[Available data]:

--- START ---

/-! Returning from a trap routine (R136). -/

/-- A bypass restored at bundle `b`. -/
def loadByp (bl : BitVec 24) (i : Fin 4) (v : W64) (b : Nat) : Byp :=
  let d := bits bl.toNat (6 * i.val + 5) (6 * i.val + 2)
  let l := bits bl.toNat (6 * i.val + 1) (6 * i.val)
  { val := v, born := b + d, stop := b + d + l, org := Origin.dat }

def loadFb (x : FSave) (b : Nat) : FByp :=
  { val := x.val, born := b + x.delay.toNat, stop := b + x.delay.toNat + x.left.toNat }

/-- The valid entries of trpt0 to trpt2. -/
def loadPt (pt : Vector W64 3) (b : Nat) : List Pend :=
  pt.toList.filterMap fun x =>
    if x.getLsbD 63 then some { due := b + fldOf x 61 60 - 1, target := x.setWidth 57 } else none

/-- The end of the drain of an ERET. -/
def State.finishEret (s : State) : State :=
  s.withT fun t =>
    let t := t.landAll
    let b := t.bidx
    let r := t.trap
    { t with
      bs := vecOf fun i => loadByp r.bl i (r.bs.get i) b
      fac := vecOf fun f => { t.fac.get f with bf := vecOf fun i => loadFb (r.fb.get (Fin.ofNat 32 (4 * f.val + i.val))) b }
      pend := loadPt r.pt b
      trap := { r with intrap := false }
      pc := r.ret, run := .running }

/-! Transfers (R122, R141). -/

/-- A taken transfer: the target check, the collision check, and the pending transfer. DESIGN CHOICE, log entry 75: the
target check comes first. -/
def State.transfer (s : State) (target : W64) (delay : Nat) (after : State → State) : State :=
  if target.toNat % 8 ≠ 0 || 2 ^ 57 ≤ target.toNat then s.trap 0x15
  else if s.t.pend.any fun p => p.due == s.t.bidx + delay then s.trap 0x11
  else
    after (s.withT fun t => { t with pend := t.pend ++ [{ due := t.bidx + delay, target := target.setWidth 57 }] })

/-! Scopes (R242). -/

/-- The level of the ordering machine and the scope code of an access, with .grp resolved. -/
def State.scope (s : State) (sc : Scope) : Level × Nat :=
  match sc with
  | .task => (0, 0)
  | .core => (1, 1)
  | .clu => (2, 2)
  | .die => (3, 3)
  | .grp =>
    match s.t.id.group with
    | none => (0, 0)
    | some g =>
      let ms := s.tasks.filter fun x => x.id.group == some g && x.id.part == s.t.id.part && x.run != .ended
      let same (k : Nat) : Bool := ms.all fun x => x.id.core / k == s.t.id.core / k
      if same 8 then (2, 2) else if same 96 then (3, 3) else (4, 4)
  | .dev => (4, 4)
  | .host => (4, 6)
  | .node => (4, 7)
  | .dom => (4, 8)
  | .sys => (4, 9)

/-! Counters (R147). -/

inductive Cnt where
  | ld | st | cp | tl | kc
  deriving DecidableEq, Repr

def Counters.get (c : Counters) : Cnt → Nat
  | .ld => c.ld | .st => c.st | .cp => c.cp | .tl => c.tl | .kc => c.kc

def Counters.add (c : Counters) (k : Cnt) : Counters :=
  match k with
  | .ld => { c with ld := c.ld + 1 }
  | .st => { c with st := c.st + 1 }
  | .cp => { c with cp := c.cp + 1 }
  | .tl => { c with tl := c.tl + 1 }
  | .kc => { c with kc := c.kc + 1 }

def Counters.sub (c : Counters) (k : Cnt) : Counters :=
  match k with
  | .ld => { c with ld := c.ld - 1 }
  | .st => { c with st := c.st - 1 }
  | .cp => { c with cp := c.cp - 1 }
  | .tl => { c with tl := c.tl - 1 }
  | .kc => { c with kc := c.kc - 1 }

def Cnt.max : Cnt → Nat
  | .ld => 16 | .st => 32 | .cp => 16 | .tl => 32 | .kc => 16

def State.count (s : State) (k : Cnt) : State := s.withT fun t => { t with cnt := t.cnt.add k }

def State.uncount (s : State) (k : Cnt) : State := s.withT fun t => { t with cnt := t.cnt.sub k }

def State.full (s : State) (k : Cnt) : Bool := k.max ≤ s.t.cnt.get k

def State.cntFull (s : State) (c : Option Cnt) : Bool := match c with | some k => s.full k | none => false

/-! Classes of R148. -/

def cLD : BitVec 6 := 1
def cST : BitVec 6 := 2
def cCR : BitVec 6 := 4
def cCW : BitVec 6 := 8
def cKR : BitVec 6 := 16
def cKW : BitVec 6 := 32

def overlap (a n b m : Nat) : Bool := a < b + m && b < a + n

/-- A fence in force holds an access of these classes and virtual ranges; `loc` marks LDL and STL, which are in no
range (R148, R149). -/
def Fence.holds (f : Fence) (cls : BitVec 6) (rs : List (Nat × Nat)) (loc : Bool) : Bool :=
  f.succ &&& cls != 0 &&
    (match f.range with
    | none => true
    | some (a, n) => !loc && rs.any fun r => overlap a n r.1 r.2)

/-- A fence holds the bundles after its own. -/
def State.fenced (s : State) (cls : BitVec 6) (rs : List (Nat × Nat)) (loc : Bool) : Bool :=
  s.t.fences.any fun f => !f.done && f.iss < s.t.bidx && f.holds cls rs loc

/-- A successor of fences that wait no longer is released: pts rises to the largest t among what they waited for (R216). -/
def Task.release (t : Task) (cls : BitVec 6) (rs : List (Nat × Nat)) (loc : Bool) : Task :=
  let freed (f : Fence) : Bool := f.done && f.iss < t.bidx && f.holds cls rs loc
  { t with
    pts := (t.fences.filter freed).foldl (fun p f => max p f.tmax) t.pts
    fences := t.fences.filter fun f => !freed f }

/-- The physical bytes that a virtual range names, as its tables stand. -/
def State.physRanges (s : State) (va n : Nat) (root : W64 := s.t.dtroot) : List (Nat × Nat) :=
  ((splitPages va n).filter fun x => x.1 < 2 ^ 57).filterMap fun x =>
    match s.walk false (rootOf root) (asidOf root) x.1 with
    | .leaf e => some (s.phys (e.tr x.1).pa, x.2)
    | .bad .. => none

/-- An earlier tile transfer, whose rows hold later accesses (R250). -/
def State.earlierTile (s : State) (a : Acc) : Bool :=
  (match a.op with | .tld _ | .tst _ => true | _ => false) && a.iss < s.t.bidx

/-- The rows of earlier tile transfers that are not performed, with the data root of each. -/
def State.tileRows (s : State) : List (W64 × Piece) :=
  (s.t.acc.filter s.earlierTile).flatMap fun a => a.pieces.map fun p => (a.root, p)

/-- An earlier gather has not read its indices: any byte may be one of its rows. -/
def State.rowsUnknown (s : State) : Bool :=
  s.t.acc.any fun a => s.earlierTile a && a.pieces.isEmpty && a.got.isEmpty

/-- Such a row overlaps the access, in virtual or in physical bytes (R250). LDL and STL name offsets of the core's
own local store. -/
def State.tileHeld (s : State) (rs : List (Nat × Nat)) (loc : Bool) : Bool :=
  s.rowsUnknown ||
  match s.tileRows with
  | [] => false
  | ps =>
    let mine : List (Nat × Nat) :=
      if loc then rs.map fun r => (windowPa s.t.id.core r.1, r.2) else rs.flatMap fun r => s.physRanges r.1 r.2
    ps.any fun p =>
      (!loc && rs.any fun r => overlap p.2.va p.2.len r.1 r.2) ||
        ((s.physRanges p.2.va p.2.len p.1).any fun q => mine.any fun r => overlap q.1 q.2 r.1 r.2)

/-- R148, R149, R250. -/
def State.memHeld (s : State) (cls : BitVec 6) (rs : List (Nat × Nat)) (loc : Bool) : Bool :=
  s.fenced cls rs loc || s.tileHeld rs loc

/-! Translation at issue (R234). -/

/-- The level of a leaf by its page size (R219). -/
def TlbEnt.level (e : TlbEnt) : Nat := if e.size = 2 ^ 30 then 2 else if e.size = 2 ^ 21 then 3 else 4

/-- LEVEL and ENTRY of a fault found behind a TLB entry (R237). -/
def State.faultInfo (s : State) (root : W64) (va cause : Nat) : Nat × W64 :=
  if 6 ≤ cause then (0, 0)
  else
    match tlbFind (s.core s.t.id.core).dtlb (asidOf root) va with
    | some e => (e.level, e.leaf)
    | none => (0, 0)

--- END ---

[Task requirements]:
The expected output is every line of the records in which the string "tileRows" appears.

[Solution to this task]:
def State.tileRows (s : State) : List (W64 × Piece) :=
  match s.tileRows with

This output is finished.